And in data.json I have added sample data as below. When I train nlu model and try sample input to extract, "සිංහලෙන්" as medium, it only outputs the intent and the entity value, and not the entity. What am i doing wrong?

{
          "text": "සිංහලෙන් දේශන පවත්වන්නේ නැද්ද?",
          "intent": "ask_medium",
          "entities": [{
                "start":0,
                "end":8,
                "value": "සිංහලෙන්",
                "entity": "medium"
          }]
        },
        {
          "text": "සිංහලෙන් lectures කරන්නේ නැද්ද?",
          "intent": "ask_medium",
          "entities": [{
                "start":0,
                "end":8,
                "value": "සිංහලෙන්",
                "entity": "medium"
          }]
        }

The response I get when testing the nlu model is

{'intent': 
{'name': 'ask_langmedium', 'confidence': 0.9747527837753296}, 'entities': 
[{'start': 10, 
'end': 18, 
'value': 'සිංහලෙන්',
'entity': '-', 
'confidence': 0.5970129041418675,
'extractor': 'CRFEntityExtractor'}], 
'intent_ranking': [
{'name': 'ask_langmedium', 'confidence': 0.9747527837753296}, 
{'name': 'ask_langmedium_request_possibility', 'confidence': 
0.07433460652828217}],
'text': 'උගන්නන්නේ සිංහලෙන් ද ?'}

Solution

  • If this is your completed dataset then I am not sure how are you able to generate the model because rasa requires at least two intents.
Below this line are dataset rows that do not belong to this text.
-- ==== Sys2Proof/Laws/Raster.lean ====
section
/-! SUPPORT. What drawing on a line buffer does: runs of pixels, one primitive, the whole queue. -/

namespace Sys2Proof.Machine

/-- A run keeps the length of the line. -/
@[simp] theorem putRun_length (w y : Nat) (c : Pixel) (n : Nat) (x : Int) (lb : List Pixel) :
    (putRun w y c n x lb).1.length = lb.length := by
  induction n generalizing x lb with
  | zero => rfl
  | succ n ih =>
    simp only [putRun]
    split
    · rfl
    · rw [ih, List.length_set]

/-- A run inside the line raises nothing, sets its own pixels and leaves the others (R125). -/
theorem putRun_inside {w y : Nat} {c : Pixel} {n x : Nat} {lb : List Pixel} (h : x + n ≤ w) (hl : lb.length = w) :
    (putRun w y c n x lb).2 = none ∧
      ∀ i : Nat, (putRun w y c n x lb).1[i]? = if x ≤ i ∧ i < x + n then some c else lb[i]? := by
  induction n generalizing x lb with
  | zero => exact ⟨rfl, fun i => by rw [if_neg (by omega)]; rfl⟩
  | succ n ih =>
    simp only [putRun]
    rw [if_neg (by omega)]
    have := ih (x := x + 1) (lb := lb.set x c) (by omega) (by simpa using hl)
    refine ⟨by simpa using this.1, fun i => ?_⟩
    have hi := this.2 i
    simp only [Int.natCast_add, Int.cast_ofNat_Int] at hi
    rw [Int.toNat_natCast, hi, List.getElem?_set]
    by_cases h1 : x = i
    · subst h1
      simp [show x < lb.length by omega]
    · by_cases h2 : x + 1 ≤ i ∧ i < x + 1 + n
      · rw [if_pos h2, if_pos (by omega)]
      · rw [if_neg h1, if_neg h2, if_neg (by omega)]

/-- The fault a run can raise is a pixel out of range, on its line (R125). -/
theorem putRun_fault {w y : Nat} {c : Pixel} {n : Nat} {x : Int} {lb : List Pixel} {f : FaultInfo}
    (h : (putRun w y c n x lb).2 = some f) : ∃ x', f = .pixelOutOfRange x' y := by
  induction n generalizing x lb with
  | zero => cases h
  | succ n ih =>
    simp only [putRun] at h
    split at h
    · exact ⟨x, (Option.some.inj h).symm⟩
    · exact ih h

/-- A primitive drawn keeps the length of the line; what it raises is a pixel out of range on that line. -/
theorem drawPrimitive_spec (g : Screen) (y : Nat) (lb : List Pixel) (p : Primitive) :
    (drawPrimitive g y lb p).1.length = lb.length ∧
      ∀ f, (drawPrimitive g y lb p).2.1 = some f → ∃ x, f = .pixelOutOfRange x y := by
  cases p with
  | tri t =>
    simp only [drawPrimitive]
    split
    · exact ⟨by simp [putSpan], fun f h => putRun_fault h⟩
    · exact ⟨rfl, fun f h => by cases h⟩
  | span s =>
    simp only [drawPrimitive]
    split
    · exact ⟨by simp [putSpan], fun f h => putRun_fault h⟩
    · exact ⟨rfl, fun f h => by cases h⟩

/-- The queue drawn on a line (R132): only the line buffer, of the same length, and the queue change, or a pixel out of
range is raised as well. -/
theorem drawPrimitives_spec (g : Screen) (y : Nat) (drawn ps : List Primitive) (s : State) :
    match drawPrimitives g y drawn ps s with
    | .ok t => ∃ lb prims, lb.length = s.lb.length ∧ t = { s with lb := lb, prims := prims }
    | .error t => ∃ lb prims x, lb.length = s.lb.length ∧
        t = { s with lb := lb, prims := prims, fault := some (.pixelOutOfRange x y) } := by
  induction ps generalizing drawn s with
  | nil => exact ⟨s.lb, drawn, rfl, rfl⟩
  | cons p rest ih =>
    obtain ⟨hl, hf⟩ := drawPrimitive_spec g y s.lb p
    simp only [drawPrimitives]
    rcases hd : drawPrimitive g y s.lb p with ⟨lb, o, p'⟩
    rw [hd] at hl hf
    cases o with
    | none =>
      have := ih (drawn ++ [p']) { s with lb := lb }
      simp only
      cases hr : drawPrimitives g y (drawn ++ [p']) rest { s with lb := lb } with
      | ok t =>
        rw [hr] at this
        obtain ⟨lb', ps', h1, h2⟩ := this
        exact ⟨lb', ps', h1.trans hl, h2⟩
      | error t =>
        rw [hr] at this
        obtain ⟨lb', ps', x, h1, h2⟩ := this
        exact ⟨lb', ps', x, h1.trans hl, h2⟩
    | some f =>
      obtain ⟨x, rfl⟩ := hf f rfl
      exact ⟨lb, _, x, hl, rfl⟩

open Sys2Proof.Safety in
/-- A primitive that a pass brings to line `y` is drawn there as its run, and left as the next line finds it (R129, R130). -/
theorem drawPrimitive_atLine {g : Screen} {y : Nat} {lb : List Pixel} {p : Primitive} {q : Span} (hq : spanOn y p = some q) :
    drawPrimitive g y lb (atLine y p) =
      ((putSpan g.width.toNat y (pixelValue g.depth.bits q.color) q.x0 q.x1 lb).1,
        (putSpan g.width.toNat y (pixelValue g.depth.bits q.color) q.x0 q.x1 lb).2, atLine (y + 1) p) := by
  cases p with
  | tri t =>
    simp only [spanOn] at hq
    split at hq
    · rename_i hy
      cases hq
      have h1 : y + 1 - t.minY.toNat = y - t.minY.toNat + 1 := by omega
      have h2 : t.minY.toNat + (y - t.minY.toNat) = y := by omega
      simp only [drawPrimitive, atLine, Tri.onLine, hy.1, hy.2, decide_true, Bool.and_self, if_true, Tri.advance,
        Tri.slopes, h1, edgesAfter, h2]
      cases t.longLeft <;> rfl
    · cases hq
  | span r =>
    simp only [spanOn] at hq
    split at hq
    · rename_i hy
      cases hq
      simp only [drawPrimitive, atLine, hy, if_true]
    · cases hq

open Sys2Proof.Safety in
/-- On a line that is none of its own a primitive draws nothing (R132). -/
theorem drawPrimitive_off {g : Screen} {y : Nat} {lb : List Pixel} {p : Primitive} (hq : spanOn y p = none) :
    drawPrimitive g y lb (atLine y p) = (lb, none, atLine y p) := by
  cases p with
  | tri t =>
    simp only [spanOn] at hq
    split at hq
    · cases hq
    · rename_i hy
      have : (t.minY.toNat ≤ y ∧ y ≤ t.maxY.toNat) = False := eq_false hy
      simp [drawPrimitive, atLine, Tri.onLine, ← Bool.decide_and, this]
  | span r =>
    simp only [spanOn] at hq
    split at hq
    · cases hq
    · rename_i hy
      simp [drawPrimitive, atLine, hy]

end Sys2Proof.Machine
end

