/-! ### Signs of values -/

/-- An integer is its sign put on its magnitude. -/
@[simp] theorem signed_natAbs (n : Int) : signed (decide (n < 0)) n.natAbs = n := by
  by_cases h : n < 0
  · rw [signed, if_pos (decide_eq_true h)]
    omega
  · rw [signed, if_neg (by simpa using h)]
    omega

theorem signed_mul (s t : Bool) (m n : Nat) : signed s m * signed t n = signed (s != t) (m * n) := by
  cases s <;> cases t <;> simp [signed]

theorem signed_mul_right (s : Bool) (m n : Nat) : signed s (m * n) = signed s m * n := by cases s <;> simp [signed]

/-- A rising function of the magnitude keeps the order of signed numbers. -/
theorem signed_lt_signed {f : Nat → Nat} (hf : StrictMono f) (h0 : f 0 = 0) (s t : Bool) (m n : Nat) :
    signed s (f m) < signed t (f n) ↔ signed s m < signed t n := by
  have hlt := hf.lt_iff_lt (a := m) (b := n)
  have hgt := hf.lt_iff_lt (a := n) (b := m)
  have hm := hf.lt_iff_lt (a := 0) (b := m)
  have hn := hf.lt_iff_lt (a := 0) (b := n)
  rw [h0] at hm hn
  cases s <;> cases t <;> simp only [signed, if_true, Bool.false_eq_true, if_false] <;> omega

/-- The sign changed leaves the code alone. -/
theorem f32Code_negate (x : F32) : f32Code (f32Negate x) = f32Code x := by
  rw [f32Code, f32Code, f32Negate, BitVec.toNat_xor, Nat.xor_mod_two_pow]
  exact Nat.xor_zero _

theorem f32Neg_negate (x : F32) : f32Neg (f32Negate x) = !f32Neg x := by
  rw [f32Neg, f32Neg, f32Negate, BitVec.msb_xor]
  exact Bool.xor_true _

theorem f32Val_negate (x : F32) : f32Val (f32Negate x) = -f32Val x := by
  rw [f32Val_eq, f32Val_eq, f32Code_negate, f32Neg_negate]
  cases f32Neg x <;> simp [signed]

theorem f32IsNaN_negate (x : F32) : f32IsNaN (f32Negate x) = f32IsNaN x := by
  rw [Bool.eq_iff_iff, f32IsNaN_iff, f32IsNaN_iff, f32Code_negate]

theorem f32IsZero_of_inf {x : F32} (h : f32IsInf x = true) : f32IsZero x = false := by
  rw [Bool.eq_false_iff, Ne, f32IsZero_iff, f32IsInf_iff.mp h]
  decide

theorem f32Unit_pos : 0 < f32Unit := Nat.two_pow_pos 149

theorem f32Mag_pos {x : F32} (h : f32Val x ≠ 0) : 0 < f32Mag x := by
  rw [← natAbs_f32Val]
  omega

/-- What an operation makes as a NaN is one, whatever its free bits (log 14). -/
theorem f32IsNaN_nan (op : Nat) (a b : F32) : f32IsNaN (f32NaN op a b) = true := by
  have hle : 0x7FC00000 ≤ 0x7FC00000 ||| (Config.nanBits op a b).toNat % 2 ^ 31 := Nat.left_le_or
  rw [f32IsNaN_iff, f32Code, f32NaN, BitVec.toNat_or, Nat.or_mod_two_pow]
  exact Nat.lt_of_lt_of_le (by decide) hle

/-! ### Finite operands: the result is the exact one rounded -/

section Finite
variable (ha : f32Finite a = true) (hb : f32Finite b = true)
include ha hb
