/-- Fault control (18). -/
structure Flt where
  /-- Scores by class × 256 + index, and the TBASE from which each one's next decay counts (R713). -/
  scores : Sparse Nat
  scoreAt : Sparse Nat
  tests  : List Test
  waiting : List Test
  /-- Latched splits by unit code (R707), each with the state that the unit's fault logic holds (R726 to R728). -/
  split  : List (Nat × Nat)
  /-- PM rows remapped: core, row, spare (R709); retired rows of internal tables: table, row. -/
  pmRows : List (Nat × Nat × Nat)
  tableRows : List (Nat × Nat)
deriving DecidableEq, Repr

/-- A fault-log entry waiting to be written (R65, R69). -/
structure LogEnt where
  ftype  : BitVec 16
  lfc    : Byte
  notice : BitVec 64
  stamp  : Pos
  detail : Word
deriving DecidableEq, Repr

/-- One flash operation of an update (R57, R61). -/
inductive FlashOp where
  | erase (addr : Nat)
  | prog (addr : Nat) (data : List Byte)
deriving DecidableEq, Repr

/-- An update in progress (R57 to R61). -/
structure Update where
  usb   : Bool
  /-- Last command completed without error, 0 none. -/
  last  : Nat
  /-- Command running and its flash operations. -/
  run   : Option Nat
  ops   : List FlashOp
  verr  : Bool
  digest : List Byte
  record : List Byte
deriving DecidableEq, Repr

/-- Start-up, image and fault log (02). -/
structure Boot where
  /-- Copy whose body is being read (true B), and the other copy when its record passed too. -/
  reading : Option Bool
  other   : Option Bool
  done    : Bool
  upd     : Option Update
  pend    : List LogEnt
  /-- Newest entry: FSEQ and slot number 0 to 2,047. -/
  newest  : Option (BitVec 32 × Nat)
  logAt   : Option Nat
  ctxErr  : Bool
deriving DecidableEq, Repr

/-- A challenge nonce (R752). -/
structure Nonce where
  bytes : List Byte
  car   : Carrier
  scope : Byte
deriving DecidableEq, Repr

/-- The lock agent (19). -/
structure Lck where
  /-- Lock state in force: it follows OTP only at power-on (R750). -/
  state : BitVec 2
  nonce : Option Nonce
  /-- Timebase periods of 10 ns left of the retry delay (R758). -/
  wait  : Nat
  reply : List Byte
  otpBad : Bool
  /-- The self-test that LCK_SVC.TEST started and that has not ended (R749). -/
  svc   : Option Test
deriving DecidableEq, Repr

/-- The device proper: everything but OTP, flash, TAP and pins. -/
structure Dev where
  /-- Every register, by host port offset; an unlisted one holds its reset value (R11, chapter 20). -/
  regs : Sparse Word
  not  : Notices
  brt  : Brt
  evs  : Evs
  val  : Val
  rda  : Rda
  chn  : List Core
  bnk  : Banks
  bel  : Bel
  mac  : List Port
  blw  : Blw
  usb  : Usb
  uart : List Uart
  hrp  : Hrp
  tim  : Tim
  pwr  : Pwr
  flt  : Flt
  boot : Boot
  lck  : Lck
  /-- Counter of free values drawn: the model's own field, not the spec's. -/
  free : Nat
deriving DecidableEq, Repr

/-- The whole state of the block, and the commands that wait, first in first out. -/
structure State where
  otp     : Otp
  tap     : Tap
  flash   : Flash
  pins    : Pins
  dev     : Dev
  pending : List Instr
deriving DecidableEq, Repr

/-! ### Outcomes -/

/-- Why the block stops. -/
inductive Fault where
  /-- Raised by BYPASS with a private instruction code while scopes DEBUG and TEST are both open: the spec says that the
  code is then not BYPASS and gives it no effect (R746, R812). Safe: the model stops where the hardware goes on. -/
  | privateInstruction
deriving DecidableEq, Repr

/-- Why a command has no meaning here. -/
inductive Refusal where
  /-- Raised by a command that has no meaning in the model yet, by its mnemonic. Safe. -/
  | notModelled (mnemonic : String)
deriving DecidableEq, Repr

/-! ### Reset -/

/-- A Chanter core after reset (R296, R328, CHN tables): not powered, DISABLED. -/
def Core.reset : Core where
  acc := List.replicate 8 0
  x := List.replicate 4 0
  y := List.replicate 4 0
  p := List.replicate 8 0
  n := List.replicate 8 0
  m := List.replicate 8 0
  lc := List.replicate 4 0
  ls := List.replicate 4 0
  le := List.replicate 4 0
  mxv := 0x80000000
  mnv := 0x7FFFFFFF
  mxi := 0
  mni := 0
  sidx := 0
  cst := 0
  lr := 0
  ipc := 0
  icst := 0
  pc := 0
  xwin := 0
  ywin := 0
  pm := []
  xm := []
  ym := []
  pend := []
  accOld := List.replicate 8 0
  cond1 := 0
  cond2 := 0
  pmPend := []
  loopPend := []
  lopen := none
  mxOld := [0x80000000, 0x7FFFFFFF, 0, 0, 0]
  slots := 0
  slotTo := 0
  slotRti := false
  noIrq := 0
  sb := []
  xline := none
  yline := none
  xmiss := none
  ymiss := none
  xdead := false
  ydead := false
  post := []
  pmHeld := []
  mst := 2
  dst := 2
  pwr := false
  run := false
  stalled := false
  restart := false
  startpc := 0
  ien := 0
  tsel := 0
  ipend := 0
  note := 0
  ovr := 0
  pstall := 0
  ecccor := 0
  cyc := 0
  cycmax := 0
  cycNow := 0
  waiting := false
  stopped := false
  pref := false
  done := true
  own := false
  bsp := false
  fcode := 0
  fpc := 0
  blocks := []
  pmBad := false

/-- A frame port after reset (R448). -/
def Port.reset : Port where
  tx := []
  rx := []
  nbr := none
  good := 0
  crcAt := []
  eccAt := []
  line := none
  testing := 0
  modePend := none
  gated := true

/-- A UART after reset (R604). -/
def Uart.reset : Uart where
  rx := []
  tx := []
  fe := false
  pe := false
  oe := false
  brk := false
  seen := 0
  last := 0
  status := none
  data := []
  syx := none
  frame := []
  sent := []

/-- A result group before its first result (R622), with `n` data words. -/
def GroupSt.reset (n : Nat) : GroupSt where
  words := List.replicate n 0
  rdy := false
  stale := false
  torn := false
  rseq := 0
  extra := 0
  locked := false
  pend := none
  nlost := 0
  count := 0

/-- The Breath and its loop after reset (R117). -/
def Brt.reset : Brt where
  pos := 0
  rem := 0
  tbase := 0
  snapPos := 0
  snapEpoch := 0
  snapMark := 0
  snapPctr := 0
  lastEdge := none
  inRange := 0
  outRange := 0
  vidBad := 0
  edgeNo := 0
  hasEpoch := false
  hsCount := 0
  hsBuf := []
  hsOpen := false
  srcRatio := 1
  ferrLog := []
  okRun := 0
  bigRun := 0
  outliers := 0
  filtErr := 0
  firstMeas := true
  acqFromFree := false
  soft := false
  holdStart := 0
  rebaseReq := false
  move := none
  srcPend := none
  waitRelease := none
  delays := List.replicate 4 []
  gaps := List.replicate 4 none
  reqs := List.replicate 4 none
  reqSeq := 0
  bcnSeq := 0
  sentBcn := false
  phEst := 0
  heardSeq := none
  heardOutrank := none
  outrankRun := 0
  listenFrom := 0
  heardPos := none
  pllLocked := false

/-- The device proper after reset. Registers are listed nowhere, so each reads its reset value. -/
def Dev.reset : Dev where
  regs := []
  not := ⟨[], false, [], 0⟩
  brt := Brt.reset
  evs := { store := [], panic := [], seq := 0, usbQ := [], uartQ := [], fabQ := [], trigQ := [],
           latchHost := List.replicate 16 0, latchUsb := List.replicate 16 0, latchFab := List.replicate 16 0,
           jr := List.replicate 16 ⟨false, 0, 0, 0, none⟩, sel := [], relPos := 0, relCnt := 0 }
  val := { part := [], partPend := [], ctl := [], bend := [], held := [], laneEmpty := [], predict := [],
           withheld := List.range 256, map := [], claims := [], cache := [], skipTb := [], lastPeer := 15, tagSeq := 0,
           leases := [], retOk := true }
  rda := { voices := [], ghosts := [], latches := [], count := 0, lfsr := [], phase := [], naive := [], lfo := [],
           sounded := [], block := none, bus := [], ret := [], plibPend := none, cmdPend := [], validating := none,
           alt := [], ctl := [], bend := [], partEvs := [] }
  chn := List.replicate 16 Core.reset
  bnk := { mem := [], poison := [], remaps := [], hand := [], outOwner := [], outGuest := [], misses := [] }
  bel := { out := [], g := 0, platPend := none, platWait := false, started := false, exitAt := none, busFrom := 0,
           sapIn := [], sapAt := List.replicate 4 none, sapSent := List.replicate 4 [],
           rbBad := List.replicate 8 0, rbStep := List.replicate 8 0 }
  mac := List.replicate 4 Port.reset
  blw := { inbox := [], msgs := [], posted := [], recs := [], done := [], atom := [], slots := [], epos := none,
           credit := List.replicate 4 0, cqWait := [], pausedFull := false, bad := [], evtDone := [], outcomes := [],
           regions := [], keys := List.replicate 16 none, cache := [], derive := [], pctr := 0, pctrWait := [],
           toldEx := [], toldDue := [], ready := [], strNext := [], authAt := none, cfgAt := none }
  usb := { prior := 0, addr := 0, vidpid := 0, outCh := 0, inCh := 0, fifo := [], next := none, taken := [], sof := [], sofs := 0,
           inFrames := [], inReady := [], inSent := [], notices := [], ep0 := none, ep3 := [], ep4 := [], ep5 := [], syx := [],
           altPend := [], rwReason := none, drivingK := false }
  uart := List.replicate 2 Uart.reset
  hrp := { hd := 0, snapTag := none, snap := 0, held := none, mbxLatch := List.replicate 16 0, mbx := [],
           line := none, fill := none, fresh := [], wbuf := [],
           groups := [GroupSt.reset 32, GroupSt.reset 16, GroupSt.reset 2, GroupSt.reset 16, GroupSt.reset 3],
           dwakePrep := none, rdata := 0 }
  tim := { ch := List.replicate 8 ⟨0, false, false, false⟩, wdtSub := 0, wdtRst := false }
  pwr := { entering := none, reqBlk := 0, entered := false, held := 0, crit := none, halved := false, lastAlarm := none }
  flt := { scores := [], scoreAt := [], tests := [], waiting := [], split := [], pmRows := [], tableRows := [] }
  boot := { reading := none, other := none, done := false, upd := none, pend := [],
            newest := none, logAt := none, ctxErr := false }
  lck := { state := 0, nonce := none, wait := 0, reply := [], otpBad := false, svc := none }
  free := 0

/-- OTP as a blank part leaves it: OPEN, no lock data, no signature required. -/
def Otp.blank : Otp where
  lock := 0
  salt := none
  pwHash := none
  key := none
  sigReq := false
  pubKey := []
  wrapKey := []
  serial := 0
  vid := 0
  pid := 0
  tgrade := false

/-- The machine right after reset: RESET_N still low, the AON power-on detector released, every register at its reset
value, no flash fitted, OTP blank, no command waiting. -/
def State.reset : State where
  otp := Otp.blank
  tap := { ir := 2, dr := [], latch := List.replicate 267 false }
  flash := { kind := .absent, mem := [] }
  pins := { resetN := false, por := true }
  dev := Dev.reset
  pending := []

end Sys2Proof.Machine
end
I added another intent with hello and rest of the data I just replicated your data in my own code and it worked out well and this is the output I've got.

    Enter a message: උගන්නන්නේ සිංහලෙන් ද?
    {
      "intent": {
        "name": "ask_medium",
        "confidence": 0.9638749361038208
      },
      "entities": [
        {
          "start": 10,
          "end": 18,
          "value": "\u0dc3\u0dd2\u0d82\u0dc4\u0dbd\u0dd9\u0db1\u0dca",
          "entity": "medium",
          "confidence": 0.7177257810884379,
          "extractor": "CRFEntityExtractor"
        }
      ]
    }
    

    This is my full Code

    DataSet.json

    {
        "rasa_nlu_data": {
            "common_examples": [
                {
                    "text": "හෙලෝ",
                    "intent": "hello",
                    "entities": []
                },
                {
                    "text": "සිංහලෙන් දේශන පවත්වන්නේ නැද්ද?",
                    "intent": "ask_medium",
                    "entities": [{
                          "start":0,
                          "end":8,
                          "value": "සිංහලෙන්",
                          "entity": "medium"
                    }]
                },
                {
                    "text": "සිංහලෙන් lectures කරන්නේ නැද්ද?",
                    "intent": "ask_medium",
                    "entities": [{
                          "start":0,
                          "end":8,
                          "value": "සිංහලෙන්",
                          "entity": "medium"
                    }]
                }
            ],
            "regex_features" : [],
            "lookup_tables"  : [],
            "entity_synonyms": []
        }
    }
    

    nlu_config.yml

    pipeline: "supervised_embeddings"
    

    Training Command

    python -m rasa_nlu.train -c ./config/nlu_config.yml --data ./data/sh_data.json -o models --fixed_model_name nlu --project current --verbose
    

    & testing.py

    from rasa_nlu.model import Interpreter
    import json
    
    interpreter = Interpreter.load('./models/current/nlu')
    
    
    def predict_intent(text):
        results = interpreter.parse(text)
        print(json.dumps({
            "intent": results["intent"],
            "entities": results["entities"]
        }, indent=2))
    
    
    keep_asking = True
    while(keep_asking):
        text = input('Enter a message: ')
        if (text == 'exit'):
            keep_asking = False
            break
        else:
            predict_intent(text)